« Les législatives du 5 et 12 juin 1988 ne donnent au Président réélu qu’une majorité relative à l’Assemblée. Il doit composer. Il appelle à une ouverture « autour des valeurs permanentes de la démocratie et de la République », et nomme Michel Rocard à Matignon. Le gouvernement formé à l’issue des législatives constitue une alliance entre PS, centre gauche et centre droit, et s’ouvre sur la « société civile ». Des personnalités non partisanes participent à la nouvelle équipe gouvernementale de quarante-neuf membres. Pierre Arpaillange, garde des Sceaux, Roger Fauroux, ministre de l’Industrie et de l’aménagement du territoire, Hubert Curien, ministre de la Recherche et de la Technologie, Alain Decaux, ministre délégué chargé de la Francophonie, Jacques Chérèque, chargé de l’Aménagement du territoire, Olivier Stirn, Léon Schwartzenberg, Théo Braun, Gérard Renon, Brice Lalonde, Roger Bambuck, Thierry de Beaucé, Émile Biasini, Michel Gilibert…

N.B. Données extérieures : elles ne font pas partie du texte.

-- ==== Sys2Proof/Certificates/Slice0/Obligations.lean ====
section
/-!
DEFINITION. Sys2Proof/Certificates/Slice0/Obligations.lean: the statements for the provers. In each, `s` is the state in which
a command is taken, `s.newCycle` that state once the command's cycle has begun (the cycle count advances, what the last command
showed is gone, the level sources latch), and `t` the state the command answers; `Keep` and `KeepRegs` are the frame: the parts of
State, and the registers, that the command leaves as `s.newCycle` has them.
-/
open Sys2Proof Sys2Proof.Machine Sys2Proof.Safety

/-- A step runs the command at the front of the queue. With a command c at the front of the queue, a step is exec of c on
the state with the queue's rest; with no command waiting the block idles. The queue and the idling are the model's own
(log entries 3 and 4). -/
def Obligations.StepTakesFront : Prop :=
  (∀ c rest s, s.pending = c :: rest →
    Sys2Proof.Machine.step s = Sys2Proof.Machine.exec c { s with pending := rest }) ∧
  (∀ s, s.pending = [] → Sys2Proof.Machine.step s = .next s)

/-- Every command completes, and takes one cycle. Every command in every state answers a next state, with the queue as it
was and the cycle count one on. One cycle for a command is the model's choice (log entry 11), and that no command
stops is log entry 7. -/
def Obligations.EveryCommandAnswers : Prop :=
  ∀ c s, ∃ t, Sys2Proof.Machine.exec c s = .next t ∧ t.pending = s.pending ∧ t.cyc = s.cyc + 1

/-- Level sources latch at the start of a cycle. When a cycle begins, every sticky bit of groups 0 to 15 whose level
source is raw is set and the others stay; no register changes, and beside the sticky bits only the cycle count, what
the last command showed, and performance counts change. That sources latch at the start of the next command is log
entry 12. -/
def Obligations.CycleBegins : Prop :=
  ∀ s : State, s.newCycle.cyc = s.cyc + 1 ∧ s.newCycle.out.rdata = [] ∧ s.newCycle.out.reply = [] ∧ s.newCycle.out.bytes = [] ∧
    s.newCycle.out.edges = [] ∧ s.newCycle.out.frames = [] ∧ s.newCycle.out.streams = [] ∧ s.newCycle.out.flagged = false ∧
    (∀ g < 16, ∀ b < 32, bit (s.newCycle.stk g) b = (bit (s.stk g) b || bit (s.rawLevel g) b)) ∧
    (∀ g < 16, s.newCycle.irqEn g = s.irqEn g) ∧ s.newCycle.regs = s.regs ∧ Keep s s.newCycle [.cyc, .out, .irq, .perf]

/-- A pending bit that rises sends its MSI-X message. Setting a source sets its sticky bit and no other. If it is enabled
and was clear, its message falls due: with the link up and MSI-X enabled it is sent at once, unless its vector is
masked, when its PBA bit is set, or in its spacing, when it is merged into the message due at the end of the spacing.
A bit that is already set, or not enabled, sends nothing. -/
def Obligations.PendingBitSendsMessage : Prop :=
  ∀ (s : State) src, ∃ t, t = s.irqSet src ∧ Keep s t [.irq, .out, .perf] ∧ t.regs = s.regs ∧
    (∀ g b, bit (t.stk g) b = (bit (s.stk g) b || (decide (g = src / 32) && decide (b = src % 32)))) ∧
    ((bit (s.stk (src / 32)) (src % 32) = true ∨ bit (s.irqEn (src / 32)) (src % 32) = false ∨ s.msixReady = false) →
      t.out = s.out ∧ t.irq.pba = s.irq.pba ∧ t.irq.due = s.irq.due) ∧
    (bit (s.stk (src / 32)) (src % 32) = false → bit (s.irqEn (src / 32)) (src % 32) = true → s.msixReady = true →
      (s.msixMasked (s.vectorOf src) = true → s.vectorOf src ∈ t.irq.pba ∧ t.out = s.out) ∧
      (s.msixMasked (s.vectorOf src) = false → s.irq.space.contains (s.vectorOf src) = true →
        s.vectorOf src ∈ t.irq.due ∧ t.out = s.out) ∧
      (s.msixMasked (s.vectorOf src) = false → s.irq.space.contains (s.vectorOf src) = false →
        t.out.msix = s.out.msix ++ [s.vectorOf src] ∧
        (s.gl RECORDS_irq_mod ≠ 0 → s.vectorOf src ∈ t.irq.space)))

/-- Registers at their reset values. At reset: CP_ID shows part 0x4128 and revision B1; every lane is DISABLED; the
physical slices 0 to 19 serve the logical slices of their numbers; no time or frequency selection is in force and
candidates show rank 0xF and QL 0xF; the cursor is AT_END; the battery-backed clock shows bat_lost; the banks have
their default owners. That State.reset is the part before its first boot is log entry 14. -/
def Obligations.ResetValues : Prop :=
  State.reset.get CP_ID_part = 0x4128 ∧ State.reset.get CP_ID_major = 0xB ∧ State.reset.get CP_ID_minor = 1 ∧
  (∀ n < 144, State.reset.get LN_STATE_state n = 0) ∧
  (∀ i < 20, State.reset.physOf i = i) ∧
  State.reset.get TMC_SEL_fsel = 0x3F ∧ State.reset.get TMC_SEL_tsel = 0x3F ∧
  (∀ c < 56, State.reset.get TMC_CAND_ST_rank c = 0xF ∧ State.reset.get TMC_CAND_ST_ql c = 0xF) ∧
  State.reset.on RTC_ST_bat_lost = true ∧ State.reset.on RTC_ST_valid = false ∧ State.reset.get EVR_CUR_ST_state = 1 ∧
  (∀ n < 8, State.reset.get MB_ST_owner n = (bankDefault n).1) ∧ State.reset.pending = []

/-- The tables are canonical and the queue empty at reset. At reset the register table, the flash and the memory are in
the canonical form of the model, and no command waits. -/
def Obligations.CanonicalAtReset : Prop :=
  Canonical State.reset ∧ State.reset.pending = []

/-- Every step keeps the canonical form. From every state whose register table, flash and memory are in canonical form, a
step answers a state in which they are. -/
def Obligations.StepKeepsCanonicalForm : Prop :=
  ∀ s t, Canonical s → Sys2Proof.Machine.step s = .next t → Canonical t

/-- The rows that can blow a fuse. -/
def Sys2Proof.Safety.blows : Instr → Bool
  | .resetReleaseBoot _ | .imageConfirm | .keyRevoke _ _ | .provision _ _ | .lcAdvance _ _ | .processorResume
  | .flashGntChange _ _ | .backgroundCommandDone _ _ => true
  | _ => false

/-- No step unblows a fuse. Over every step the lifecycle groups and the security version only advance and no revocation
is undone, and a command other than a boot, a confirmation, KEY_REVOKE, PROVISION, LC_ADVANCE, a restart of the
processor, a change of FLASH_GNT and the end of a background command changes no fuse at all. -/
def Obligations.FusesOnlyBlow : Prop :=
  (∀ s t, Sys2Proof.Machine.step s = .next t → FusesHeld s.boot.fuse t.boot.fuse) ∧
  (∀ c s t, Sys2Proof.Machine.exec c s = .next t → blows c = false → t.boot.fuse = s.boot.fuse)

/-- The rows that can change the sections in force. -/
def Sys2Proof.Safety.loads : Instr → Bool
  | .gridMultiframeBoundary _ | .mateLost | .planStepDue | .resetReleaseBoot _ | .powerOnReset | .resetNAssert | .thermalTrip
  | .undervoltage | .supplySwitchVbat | .flashGntChange _ _ | .backgroundCommandDone _ _ => true
  | _ => false

/-- No register access changes a section. The sections in force change only by a boot, a reset of the fabric, a grid
multiframe boundary, a plan step, a takeover or isolation, or a flash command that ends a boot: no register access, no
bus access and no mailbox command of its own changes a page, a table or a field of a section. -/
def Obligations.OnlyLoadsChangeTheImage : Prop :=
  ∀ c s t, Sys2Proof.Machine.exec c s = .next t → loads c = false → t.img = s.img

Le secrétariat d’État aux Droits de l’Homme de l’ancien directeur de MSF est, quant à lui, reconverti en un secrétariat d’État chargé de l’action humanitaire et confié à Bernard Kouchner. Tout à fait ambitieux et parfaitement médiatique, l’homme a de nombreux atouts. Le couple qu’il forme avec Christine Ockrent est réputé être aimé des Français et la journaliste proclame et revendique son indépendance vis-à-vis des politiques. Elle saura ainsi mettre ses qualités au service de l’audiovisuel public en ralliant la présentation du 20 heures d’Antenne 2. La reine Christine tiendra l’opinion. Le cofondateur de MSF est le parfait candidat pour le rôle que va lui assigner le Président. Il est dans l’air du temps. Six mois plus tôt, le 7 décembre 1987, l’ONU a adopté deux nouvelles résolutions portant sur l’action humanitaire. La résolution 42/120 reprend les précédentes de 1981, 1982, 1983 et 1985[1], et consacre le nouvel ordre humanitaire international. De même, la 42/121 encourage la coopération internationale dans le domaine humanitaire. De plus, le docteur a sévèrement mis en cause le secrétaire d’État aux Droits de l’Homme au sujet de l’expulsion des Iraniens en janvier 1988. Dans l’article intitulé « le ministère de l’indignation » du 11 janvier, dans Libération, il a demandé la démission de Claude Malhuret. « On ne doit cautionner aucune atteinte aux droits de l’homme au nom de la raison d’État ou de la solidarité gouvernementale » écrivait-il. « On ne peut être dehors et dedans. » Il ajoutait : « Le secrétaire d’État aux Droits de l’Homme ne démissionne pas, Claude Malhuret ne fait pas son travail. » Il l’accusait de s’être fait « une popularité acquise au revers des droits de l’homme ». « L’idéologie des libertés est devenue théologie étatique. Vive la nécessaire séparation des genres », proclamait-il. Après avoir « naïvement » approuvé en son temps la création du secrétariat d’État aux Droits de l’Homme, il en demandait la disparition[2].

L’animosité de Bernard Kouchner envers Claude Malhuret a pris naissance en 1979, lorsque les troupes du Nord-Vietnam reprenaient possession du sud en jetant des milliers de réfugiés sur les eaux de la mer de Chine. Kouchner souhaitait une médiatisation spectaculaire et avait lancé l’opération « un bateau pour le Vietnam », en réunissant des fonds pour affréter un navire. « Pas de frontière pour la générosité », disaient les médias. Le comité avait rallié des intellectuels de tous bords, de Jean-Paul Sartre à Raymond Aron. Il était soutenu par des personnalités emblématiques, Michel Foucault, le rabbin Josy Eisenberg, le cardinal François Marty, ainsi que l’écrivain allemand Heinrich Boll ou le chanteur Yves Montand. Des journalistes avaient été embarqués à bord du bateau filmant la tragédie en direct. Au sein de MSF, la surmédiatisation voulue par Kouchner avait entraîné un clivage entre les partisans du tapage médiatique et ceux d’une aide professionnelle, réfléchie et adaptée. Kouchner avait quitté MSF. Puis, en mai 1988, il s’était prononcé en faveur de la réélection de Mitterrand.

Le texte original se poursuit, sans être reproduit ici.